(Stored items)
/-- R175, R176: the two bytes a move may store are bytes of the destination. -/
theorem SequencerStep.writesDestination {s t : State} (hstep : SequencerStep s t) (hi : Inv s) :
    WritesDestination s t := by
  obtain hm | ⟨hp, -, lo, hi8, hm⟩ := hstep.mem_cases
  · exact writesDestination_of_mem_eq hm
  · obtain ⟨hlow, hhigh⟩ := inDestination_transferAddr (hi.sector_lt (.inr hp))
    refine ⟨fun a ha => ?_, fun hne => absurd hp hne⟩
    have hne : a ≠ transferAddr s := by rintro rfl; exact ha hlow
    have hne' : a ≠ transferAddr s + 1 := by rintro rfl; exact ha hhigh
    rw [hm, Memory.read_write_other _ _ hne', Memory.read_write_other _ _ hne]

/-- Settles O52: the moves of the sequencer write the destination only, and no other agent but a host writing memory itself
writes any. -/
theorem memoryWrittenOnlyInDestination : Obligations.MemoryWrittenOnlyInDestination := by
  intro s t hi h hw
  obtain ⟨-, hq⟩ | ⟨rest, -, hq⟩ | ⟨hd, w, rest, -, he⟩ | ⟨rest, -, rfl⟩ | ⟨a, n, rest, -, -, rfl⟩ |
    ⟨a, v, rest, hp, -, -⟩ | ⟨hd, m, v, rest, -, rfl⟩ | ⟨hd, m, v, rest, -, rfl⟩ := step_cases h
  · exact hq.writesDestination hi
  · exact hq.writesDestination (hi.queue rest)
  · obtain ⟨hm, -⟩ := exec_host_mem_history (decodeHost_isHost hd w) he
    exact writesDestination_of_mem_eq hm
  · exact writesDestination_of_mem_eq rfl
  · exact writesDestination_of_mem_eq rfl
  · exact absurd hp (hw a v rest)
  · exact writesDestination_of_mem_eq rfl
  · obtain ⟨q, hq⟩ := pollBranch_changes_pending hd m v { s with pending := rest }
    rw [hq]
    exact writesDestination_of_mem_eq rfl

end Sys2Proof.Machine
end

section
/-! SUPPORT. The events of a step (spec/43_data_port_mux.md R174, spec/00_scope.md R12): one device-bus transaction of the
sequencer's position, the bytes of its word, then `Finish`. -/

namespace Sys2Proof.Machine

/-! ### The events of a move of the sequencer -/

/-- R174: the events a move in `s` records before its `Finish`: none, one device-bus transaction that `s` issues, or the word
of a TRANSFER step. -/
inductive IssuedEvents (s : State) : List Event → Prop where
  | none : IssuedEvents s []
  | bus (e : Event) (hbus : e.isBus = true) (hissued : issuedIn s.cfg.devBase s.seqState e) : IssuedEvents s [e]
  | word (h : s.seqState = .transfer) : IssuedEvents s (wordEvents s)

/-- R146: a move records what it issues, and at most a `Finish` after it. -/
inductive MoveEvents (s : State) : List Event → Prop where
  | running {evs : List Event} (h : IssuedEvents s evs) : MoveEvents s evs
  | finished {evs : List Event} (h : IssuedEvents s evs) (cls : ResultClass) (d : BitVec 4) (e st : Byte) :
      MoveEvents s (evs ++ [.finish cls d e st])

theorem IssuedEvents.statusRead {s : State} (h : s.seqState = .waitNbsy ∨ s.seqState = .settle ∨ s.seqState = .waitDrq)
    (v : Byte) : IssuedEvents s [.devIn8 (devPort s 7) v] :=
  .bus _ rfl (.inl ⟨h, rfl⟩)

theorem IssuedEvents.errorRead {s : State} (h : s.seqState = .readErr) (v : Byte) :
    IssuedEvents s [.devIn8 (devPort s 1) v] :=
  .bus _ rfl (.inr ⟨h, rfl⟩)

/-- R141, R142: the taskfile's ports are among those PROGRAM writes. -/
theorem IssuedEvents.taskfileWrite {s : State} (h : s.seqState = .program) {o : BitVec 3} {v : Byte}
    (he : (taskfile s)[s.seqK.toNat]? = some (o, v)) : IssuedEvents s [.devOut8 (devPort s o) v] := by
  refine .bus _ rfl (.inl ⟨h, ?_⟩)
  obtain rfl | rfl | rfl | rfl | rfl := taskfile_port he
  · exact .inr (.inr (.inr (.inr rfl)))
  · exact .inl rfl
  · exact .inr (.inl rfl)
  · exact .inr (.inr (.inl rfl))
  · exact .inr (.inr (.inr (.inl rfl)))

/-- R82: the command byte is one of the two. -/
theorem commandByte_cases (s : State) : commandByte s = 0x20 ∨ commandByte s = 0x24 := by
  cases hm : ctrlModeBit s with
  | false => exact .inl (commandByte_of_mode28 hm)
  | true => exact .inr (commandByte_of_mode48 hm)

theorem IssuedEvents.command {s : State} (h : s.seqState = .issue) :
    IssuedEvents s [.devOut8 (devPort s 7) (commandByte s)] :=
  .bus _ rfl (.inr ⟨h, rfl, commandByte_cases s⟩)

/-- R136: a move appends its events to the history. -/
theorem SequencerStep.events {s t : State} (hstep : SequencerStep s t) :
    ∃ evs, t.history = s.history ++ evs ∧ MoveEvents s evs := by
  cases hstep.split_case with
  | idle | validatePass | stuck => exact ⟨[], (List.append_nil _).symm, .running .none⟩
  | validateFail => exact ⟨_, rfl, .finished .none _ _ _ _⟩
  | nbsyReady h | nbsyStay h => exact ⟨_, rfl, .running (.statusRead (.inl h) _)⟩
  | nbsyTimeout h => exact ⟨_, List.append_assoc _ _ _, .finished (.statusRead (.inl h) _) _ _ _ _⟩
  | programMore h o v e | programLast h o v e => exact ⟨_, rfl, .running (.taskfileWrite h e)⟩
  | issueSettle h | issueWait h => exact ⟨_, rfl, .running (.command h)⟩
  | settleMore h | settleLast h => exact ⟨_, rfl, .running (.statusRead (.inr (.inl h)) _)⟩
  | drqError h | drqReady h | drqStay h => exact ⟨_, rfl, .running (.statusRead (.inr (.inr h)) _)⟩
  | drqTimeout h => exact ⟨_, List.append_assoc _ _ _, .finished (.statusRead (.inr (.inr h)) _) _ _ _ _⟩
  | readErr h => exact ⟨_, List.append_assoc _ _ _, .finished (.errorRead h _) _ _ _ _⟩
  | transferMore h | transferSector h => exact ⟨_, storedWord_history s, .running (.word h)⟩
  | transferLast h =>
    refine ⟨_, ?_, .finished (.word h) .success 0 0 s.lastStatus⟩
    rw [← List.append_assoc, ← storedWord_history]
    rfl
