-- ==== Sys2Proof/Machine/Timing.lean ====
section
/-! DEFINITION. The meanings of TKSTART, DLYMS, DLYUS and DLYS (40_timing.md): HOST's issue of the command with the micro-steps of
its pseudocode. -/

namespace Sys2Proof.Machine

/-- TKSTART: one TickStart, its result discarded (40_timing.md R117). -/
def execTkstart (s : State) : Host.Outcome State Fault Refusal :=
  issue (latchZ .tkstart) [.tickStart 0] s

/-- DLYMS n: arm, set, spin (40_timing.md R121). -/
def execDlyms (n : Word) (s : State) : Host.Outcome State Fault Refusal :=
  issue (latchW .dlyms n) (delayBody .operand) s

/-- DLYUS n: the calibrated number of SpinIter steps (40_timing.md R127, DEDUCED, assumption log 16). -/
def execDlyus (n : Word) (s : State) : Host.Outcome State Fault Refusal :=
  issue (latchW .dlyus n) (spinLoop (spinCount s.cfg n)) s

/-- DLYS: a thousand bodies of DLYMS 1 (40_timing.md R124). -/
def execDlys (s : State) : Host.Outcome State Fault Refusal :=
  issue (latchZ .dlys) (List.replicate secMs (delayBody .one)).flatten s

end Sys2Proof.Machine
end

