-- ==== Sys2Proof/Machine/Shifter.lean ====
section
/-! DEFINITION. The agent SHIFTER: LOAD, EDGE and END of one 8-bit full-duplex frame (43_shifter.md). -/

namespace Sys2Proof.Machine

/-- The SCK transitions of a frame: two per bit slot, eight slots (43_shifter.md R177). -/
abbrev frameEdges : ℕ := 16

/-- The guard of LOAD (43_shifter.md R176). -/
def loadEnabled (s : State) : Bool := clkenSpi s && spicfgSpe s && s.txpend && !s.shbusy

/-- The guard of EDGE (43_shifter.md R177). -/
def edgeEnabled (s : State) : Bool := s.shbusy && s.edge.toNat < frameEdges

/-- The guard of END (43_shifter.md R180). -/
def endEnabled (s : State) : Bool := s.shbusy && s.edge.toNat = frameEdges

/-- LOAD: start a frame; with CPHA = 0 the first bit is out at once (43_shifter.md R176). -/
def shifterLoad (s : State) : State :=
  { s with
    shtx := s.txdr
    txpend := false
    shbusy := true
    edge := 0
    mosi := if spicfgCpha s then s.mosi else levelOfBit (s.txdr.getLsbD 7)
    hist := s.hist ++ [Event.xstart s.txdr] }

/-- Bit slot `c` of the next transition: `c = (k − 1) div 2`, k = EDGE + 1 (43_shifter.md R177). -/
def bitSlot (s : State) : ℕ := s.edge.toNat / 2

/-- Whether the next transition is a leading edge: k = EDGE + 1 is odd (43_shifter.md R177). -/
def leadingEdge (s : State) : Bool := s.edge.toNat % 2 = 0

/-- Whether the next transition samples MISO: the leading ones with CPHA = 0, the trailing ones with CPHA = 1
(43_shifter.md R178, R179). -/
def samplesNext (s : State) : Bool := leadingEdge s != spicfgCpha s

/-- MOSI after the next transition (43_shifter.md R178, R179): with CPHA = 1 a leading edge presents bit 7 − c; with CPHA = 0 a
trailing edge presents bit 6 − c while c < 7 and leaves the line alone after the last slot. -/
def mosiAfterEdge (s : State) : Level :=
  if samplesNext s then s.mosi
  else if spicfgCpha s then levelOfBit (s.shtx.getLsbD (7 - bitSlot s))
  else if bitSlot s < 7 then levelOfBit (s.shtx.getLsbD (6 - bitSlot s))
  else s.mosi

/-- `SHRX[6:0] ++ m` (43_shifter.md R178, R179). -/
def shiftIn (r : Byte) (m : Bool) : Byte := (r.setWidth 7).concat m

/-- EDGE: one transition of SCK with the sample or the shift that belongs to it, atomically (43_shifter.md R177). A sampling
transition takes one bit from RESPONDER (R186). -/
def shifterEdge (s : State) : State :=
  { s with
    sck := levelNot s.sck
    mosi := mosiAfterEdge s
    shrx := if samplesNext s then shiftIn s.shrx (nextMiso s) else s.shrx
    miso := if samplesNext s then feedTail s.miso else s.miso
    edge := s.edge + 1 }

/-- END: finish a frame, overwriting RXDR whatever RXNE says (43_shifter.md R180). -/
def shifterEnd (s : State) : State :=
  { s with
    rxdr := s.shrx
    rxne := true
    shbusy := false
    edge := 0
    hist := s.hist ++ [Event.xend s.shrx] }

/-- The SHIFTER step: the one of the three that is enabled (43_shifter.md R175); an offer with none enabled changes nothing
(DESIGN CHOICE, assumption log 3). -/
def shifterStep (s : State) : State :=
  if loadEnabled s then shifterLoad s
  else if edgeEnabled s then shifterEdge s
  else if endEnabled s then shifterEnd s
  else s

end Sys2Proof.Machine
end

#### [About this task]
Retype, exactly and in full, the lines above from the one containing "obtain ⟨-, hq⟩" through the one containing "s.seqState = .waitDrq)".

#### [Output of the task]
  obtain ⟨-, hq⟩ | ⟨rest, -, hq⟩ | ⟨hd, w, rest, -, he⟩ | ⟨rest, -, rfl⟩ | ⟨a, n, rest, -, -, rfl⟩ |
    ⟨a, v, rest, hp, -, -⟩ | ⟨hd, m, v, rest, -, rfl⟩ | ⟨hd, m, v, rest, -, rfl⟩ := step_cases h
  · exact hq.writesDestination hi
  · exact hq.writesDestination (hi.queue rest)
  · obtain ⟨hm, -⟩ := exec_host_mem_history (decodeHost_isHost hd w) he
    exact writesDestination_of_mem_eq hm
  · exact writesDestination_of_mem_eq rfl
  · exact writesDestination_of_mem_eq rfl
  · exact absurd hp (hw a v rest)
  · exact writesDestination_of_mem_eq rfl
  · obtain ⟨q, hq⟩ := pollBranch_changes_pending hd m v { s with pending := rest }
    rw [hq]
    exact writesDestination_of_mem_eq rfl

end Sys2Proof.Machine
end

section
/-! SUPPORT. The events of a step (spec/43_data_port_mux.md R174, spec/00_scope.md R12): one device-bus transaction of the
sequencer's position, the bytes of its word, then `Finish`. -/

namespace Sys2Proof.Machine

/-! ### The events of a move of the sequencer -/

/-- R174: the events a move in `s` records before its `Finish`: none, one device-bus transaction that `s` issues, or the word
of a TRANSFER step. -/
inductive IssuedEvents (s : State) : List Event → Prop where
  | none : IssuedEvents s []
  | bus (e : Event) (hbus : e.isBus = true) (hissued : issuedIn s.cfg.devBase s.seqState e) : IssuedEvents s [e]
  | word (h : s.seqState = .transfer) : IssuedEvents s (wordEvents s)

/-- R146: a move records what it issues, and at most a `Finish` after it. -/
inductive MoveEvents (s : State) : List Event → Prop where
  | running {evs : List Event} (h : IssuedEvents s evs) : MoveEvents s evs
  | finished {evs : List Event} (h : IssuedEvents s evs) (cls : ResultClass) (d : BitVec 4) (e st : Byte) :
      MoveEvents s (evs ++ [.finish cls d e st])

theorem IssuedEvents.statusRead {s : State} (h : s.seqState = .waitNbsy ∨ s.seqState = .settle ∨ s.seqState = .waitDrq)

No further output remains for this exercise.